*Task to complete:* In the data below, find each line carrying the string "chunkBytes" and copy it out.

*Given information:*

/-- Complete a control transfer: the trapping lanes leave first (R103), then the lanes that exit; of the others, those
with a target take it and the rest go on at the next word. -/
def View.transfer (v : View) (s : State) (g : Group) (traps : Table (Nat × DWord)) (exits : List Nat) (taken : List (Nat × DWord))
    (rj : Nat) : State :=
  let moved := maskOf (taken.map (·.1))
  let gone (l : Nat) : Bool := (tfind traps l).isSome || exits.contains l
  let stay := maskOf (v.lanes.filter fun l => !gone l && !moved.getLsbD l)
  v.guardPush (v.g.gotoParts { v.nd with mask := v.nd.mask &&& ~~~maskOf (v.lanes.filter gone) } (transferParts taken stay (v.nd.pc + 16)) rj) <|
  let s := if traps.isEmpty then s.setGroup v.c v.slot g else s.takeTrap v.c v.slot g v.nd traps
  let s := s.endLanes v.c v.slot exits
  if v.lanes.all fun l => (tfind traps l).isSome || exits.contains l then s
  else match s.group? v.c v.slot with
    | none => s
    | some g => match g.anyNode? v.nd.id with
      | none => s
      | some nd =>
        let m := maskOf (taken.map (·.1))
        let rest := maskOf ((g.lanes nd.mask).filter fun l => !m.getLsbD l)
        let v' : View := { v with s := s, g := g }
        s.putGroup v' (g.gotoParts nd (transferParts taken rest (nd.pc + 16)) rj)

/-- The target of bra and call: PC + 16 + 16 sext(IMM) modulo 2^57 (R119). -/
def View.target (v : View) (w : CastWord) : DWord :=
  BitVec.ofNat 64 (wrap 57 ((v.nd.pc.toNat : Int) + 16 + 16 * sext 32 w.imm.toNat))

/-- R118: nop. -/
def execNop (w : CastWord) (s : State) : Out :=
  onFrag s fun v => v.uniform (.nop w) fun v => v.next v.g

/-- R119: bra. -/
def execBra (w : CastWord) (s : State) : Out :=
  onFrag s fun v => v.uniform (.bra w) fun v =>
    v.transfer v.s v.g [] [] ((v.active w).map fun l => (l, v.target w)) w.rj

/-- The checks of a target taken from registers (R119). -/
def targetTrap (x : Nat) : Option (Nat × DWord) :=
  if x % 16 ≠ 0 then some (causeMisalign, BitVec.ofNat 64 x)
  else if 2 ^ 57 ≤ x then some (causeAccess, BitVec.ofNat 64 x) else none

/-- R119: brx. -/
def execBrx (w : CastWord) (s : State) : Out :=
  onFrag s fun v => v.uniform (.brx w) fun v =>
    let act := (v.active w).map fun l =>
      let t := v.g.thread l
      let x := srcA (.brx w) v.g w t 2
      (l, x, if t.readsBad (.brx w) then some (causePoison, (0 : DWord)) else targetTrap x)
    let traps := act.filterMap fun e => e.2.2.map fun x => (e.1, x)
    v.transfer v.s v.g traps [] ((act.filter fun e => e.2.2.isNone).map fun e => (e.1, BitVec.ofNat 64 e.2.1)) w.rj

/-! ### Calls (R89-R92, R120, R121) -/

/-- The 16 cells of chunk `j` of a record. -/
def chunkCells (t : Thread) (j : Nat) : List Word := (List.range 16).map fun i => t.cell (16 * j + i)

/-- The kind of a chunk (R91): 3 if all equal, 1 if the differences fit in 8 bits, 2 in 16 bits, else 0. -/
def chunkKind (cs : List Word) : Nat :=
  let c0 := cs.headD 0
  let fits (n : Nat) : Bool := cs.all fun c => decide (-(2 ^ (n - 1) : Int) ≤ (c - c0).toInt ∧ (c - c0).toInt < 2 ^ (n - 1))
  if cs.all (· == c0) then 3 else if fits 8 then 1 else if fits 16 then 2 else 0

/-- Bytes of a chunk of a kind. -/
def chunkBytes (kind : Nat) : Nat := match kind with | 0 => 68 | 1 => 24 | 2 => 40 | _ => 8

/-- Values of `n` bytes each, the first lowest. -/
def packLE (n : Nat) : List Nat → Nat
  | [] => 0
  | x :: t => x % 256 ^ n + 256 ^ n * packLE n t

/-- The bytes of a chunk as a value. -/
def chunkValue (cs : List Word) : Nat :=
  let c0 := cs.headD 0
  let diffs := (cs.drop 1).map fun c => (c - c0).toNat
  match chunkKind cs with
  | 0 => packLE 4 (cs.map (·.toNat)) * 2 ^ 32
  | 1 => 1 + c0.toNat * 2 ^ 32 + packLE 1 diffs * 2 ^ 64
  | 2 => 2 + c0.toNat * 2 ^ 32 + packLE 2 diffs * 2 ^ 64
  | _ => 3 + c0.toNat * 2 ^ 32

/-- Bytes with their length, one after the other. -/
def joinBytes : List (Nat × Nat) → Nat × Nat
  | [] => (0, 0)
  | (n, x) :: t => let (m, y) := joinBytes t; (n + m, x + y * 256 ^ n)

/-- The spill record of `d` cells: its length and bytes (R91). -/
def spillRecord (t : Thread) (d : Nat) (ret : DWord) : Nat × Nat :=
  let (n, x) := joinBytes ((List.range (d / 16)).map fun j => (chunkBytes (chunkKind (chunkCells t j)), chunkValue (chunkCells t j)))
  let pad := (n + 7) / 8 * 8
  let len := pad + 16
  (len, x + (ret.toNat + len * 2 ^ 64 + d * 2 ^ 96) * 256 ^ pad)

/-- Raise the window base by `d` cells: the top cells become zero (R120). -/
def Thread.raise (t : Thread) (d : Nat) : Thread :=
  { t with v := (t.v.filter fun (e : Nat × Word) => decide (d ≤ e.1)).map fun (e : Nat × Word) => (e.1 - d, e.2)
           badCells := (t.badCells.filter fun i => decide (d ≤ i)).map (· - d) }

*Response to the task:*
def chunkBytes (kind : Nat) : Nat := match kind with | 0 => 68 | 1 => 24 | 2 => 40 | _ => 8
  let (n, x) := joinBytes ((List.range (d / 16)).map fun j => (chunkBytes (chunkKind (chunkCells t j)), chunkValue (chunkCells t j)))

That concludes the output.